Please write out word for word the opening lines of the material, including the line with "in bits. -/" as the last.
BEGIN LISTED ENTRIES
-- ==== Sys2Proof/Machine/Regs.lean ====
section
/-! DEFINITION. The register map (00 R2, R7, R12 and the register tables of every chapter): the address of each
register under the manual's own name (namespace `Reg`), each field as a `Fld` (namespace `F`), one `RegRow` per
register with the bits of each access kind, and the reset value of every register word.
A register whose reset the manual leaves undefined (U) or does not state resets to 0: DESIGN CHOICE, log entry 1. -/

namespace Sys2Proof.Machine

/-- One field of one register word: the register's key, its lowest bit, its width in bits. -/
structure Fld where
  key : Nat
  lo : Nat
  width : Nat
deriving DecidableEq, Repr

/-- Which copies of a register exist: one; one per world (R35); one per host select (R320); one per requester (R153, R279). -/
inductive Bank where
  | single
  | world
  | select
  | requester
deriving DecidableEq, Repr

/-- One register of the manual's tables. Masks say which bits have which access code (R7); `wr` sets
(RW), `wrl` sets until the block lock (RWL), `w1c`, `w1s`, `rc` (clears on read), `wo` (reads 0), `st` staged,
`cal` loaded from the calibration set; a bit in none of them is read-only. -/
structure RegRow where
  base : Nat
  stride1 : Nat
  count1 : Nat
  stride2 : Nat
  count2 : Nat
  bank : Bank
  wr : Nat
  wrl : Nat
  w1c : Nat
  w1s : Nat
  rc : Nat
  wo : Nat
  st : Nat
  cal : Nat
  reset : Nat
deriving DecidableEq, Repr

/-- Bank `b` of the register at `a`: the key under which that copy is held. -/
def bankKey (b a : Nat) : Nat := b * 0x100000000 + a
END LISTED ENTRIES
▸ SOLUTION BELOW
-- ==== Sys2Proof/Machine/Regs.lean ====
section
/-! DEFINITION. The register map (00 R2, R7, R12 and the register tables of every chapter): the address of each
register under the manual's own name (namespace `Reg`), each field as a `Fld` (namespace `F`), one `RegRow` per
register with the bits of each access kind, and the reset value of every register word.
A register whose reset the manual leaves undefined (U) or does not state resets to 0: DESIGN CHOICE, log entry 1. -/

namespace Sys2Proof.Machine

/-- One field of one register word: the register's key, its lowest bit, its width in bits. -/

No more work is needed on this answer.